[Task goal] Exactly as they appear, copy the lines from the start of the entries below to the line containing "def clampRpm (c", both ends included.

+---+

-- ==== Sys2Proof/Machine/Operands.lean ====
section
/-! DEFINITION. Operand forms: index ranges (R42), supported opcodes (R186), the clamp (R266), table keys (R79), packing of
bitfields and readings (R170, R171), the analog transform (R199), fields built from registers (R209, R301). -/

namespace Sys2Proof.Machine

/-- A port index is valid exactly when it is below `N_PORTS` (R42). -/
def portValid (c : Config) (port : Byte) : Bool := decide (port.toNat < c.nPorts)

/-- An analog pin index is valid exactly when it is below `N_ANALOG` (R42). -/
def analogPinValid (c : Config) (pin : Byte) : Bool := decide (pin.toNat < c.nAnalog)

/-- A digital pin index is valid exactly when it is below `N_DIGITAL` (R42). -/
def digitalPinValid (c : Config) (pin : Byte) : Bool := decide (pin.toNat < c.nDigital)

/-- The supported opcodes of a peer (R186). -/
def supported (c : Config) (op : BusOp) : Bool := op.isCommand && (!op.needsMotor || c.hasMotor)

/-- The clamp `c = min(r, MAX_RPM)` (R266). -/
def clampRpm (c : Config) (r : Half) : Half := if r.toNat ≤ c.maxRpm.toNat then r else c.maxRpm

/-- `slot(address) = address mod TABLE_SIZE`, on the address as a natural number (R79). -/
def slotOf (c : Config) (address : Addr) : Nat := address.toNat % c.tableSize

/-- The key of the entry at a slot and pin: a pin is a `u8`, so no two entries share a key (log entry 8). -/
def tabKey (slot : Nat) (pin : Byte) : Nat := slot * 256 + pin.toNat

/-- A pin of the sensor table is below `TABLE_PINS` (R251). -/
def tablePinValid (c : Config) (pin : Byte) : Bool := decide (pin.toNat < c.tablePins)

/-- `ANALOG_TRANSFORM(pin, raw)` (R199). -/
def analogValue (c : Config) (pin : Byte) (raw : Half) : Half :=
  match c.analogTransform with
  | .identity => raw
  | .configured => Config.analogTransformOpen pin raw

/-- The indices `0 .. n-1` as bytes, in ascending order. -/
def pinsBelow (n : Nat) : List Byte := (List.range n).map (BitVec.ofNat 8)

/-- `packDigital` (R170), the bits from position `i` up. -/
def packFrom (i : Nat) : List Bool → Byte
  | [] => 0#8
  | l :: ls => (if l then 1#8 <<< i else 0#8) ||| packFrom (i + 1) ls

/-- `packDigital(levels)` (R170): `bits[i] = 1` for each HIGH pin `i`, 0 elsewhere. -/
def packDigital (levels : List Bool) : Byte := packFrom 0 levels

/-- `unpackDigital(bits)` (R170): always eight levels. -/
def unpackDigital (bits : Byte) : List Bool := (List.range 8).map fun i => bits.getLsbD i

/-- `packAllAnalog(readings)` (R171): two readings at a time from the front, an odd last one alone. -/
def packAllAnalog : List AnalogReading → List Instr
  | [] => []
  | [a] => [.allAnalogData a none]
  | a :: b :: rest => .allAnalogData a (some b) :: packAllAnalog rest

/-- The readings an `ALL_ANALOG_DATA` frame carries, in frame order (R226). -/
def frameReadings (first : AnalogReading) : Option AnalogReading → List AnalogReading
  | none => [first]
  | some second => [first, second]

/-- The status byte of every acknowledgement (R127). -/
def ackStatus : Byte := 0#8

/-- The status frame of the registers as they are (R209): the set speed is `currentRpm[14:0]`. -/
def statusInstr (s : State) : Instr :=
  .motorStatusData s.actualRpm s.direction (s.currentRpm.extractLsb' 0 15) s.fault

/-- The command byte of a direction (R301). -/
def commandByte : Direction → Byte
  | .cw => 0x14#8
  | .ccw => 0x18#8

/-- The registers `status()` returns (R278). -/
def localStatus (s : State) : LocalStatus where
  currentRpm := s.currentRpm
  targetRpm := s.targetRpm
  commandedRpm := s.commandedRpm
  direction := s.direction
  decelerating := s.decelerating
  actualRpm := s.actualRpm
  fault := s.fault
  lastReply := s.lastReply

end Sys2Proof.Machine
end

+---+

[Problem solution]
-- ==== Sys2Proof/Machine/Operands.lean ====
section
/-! DEFINITION. Operand forms: index ranges (R42), supported opcodes (R186), the clamp (R266), table keys (R79), packing of
bitfields and readings (R170, R171), the analog transform (R199), fields built from registers (R209, R301). -/

namespace Sys2Proof.Machine

/-- A port index is valid exactly when it is below `N_PORTS` (R42). -/
def portValid (c : Config) (port : Byte) : Bool := decide (port.toNat < c.nPorts)

/-- An analog pin index is valid exactly when it is below `N_ANALOG` (R42). -/
def analogPinValid (c : Config) (pin : Byte) : Bool := decide (pin.toNat < c.nAnalog)

/-- A digital pin index is valid exactly when it is below `N_DIGITAL` (R42). -/
def digitalPinValid (c : Config) (pin : Byte) : Bool := decide (pin.toNat < c.nDigital)

/-- The supported opcodes of a peer (R186). -/
def supported (c : Config) (op : BusOp) : Bool := op.isCommand && (!op.needsMotor || c.hasMotor)

/-- The clamp `c = min(r, MAX_RPM)` (R266). -/
def clampRpm (c : Config) (r : Half) : Half := if r.toNat ≤ c.maxRpm.toNat then r else c.maxRpm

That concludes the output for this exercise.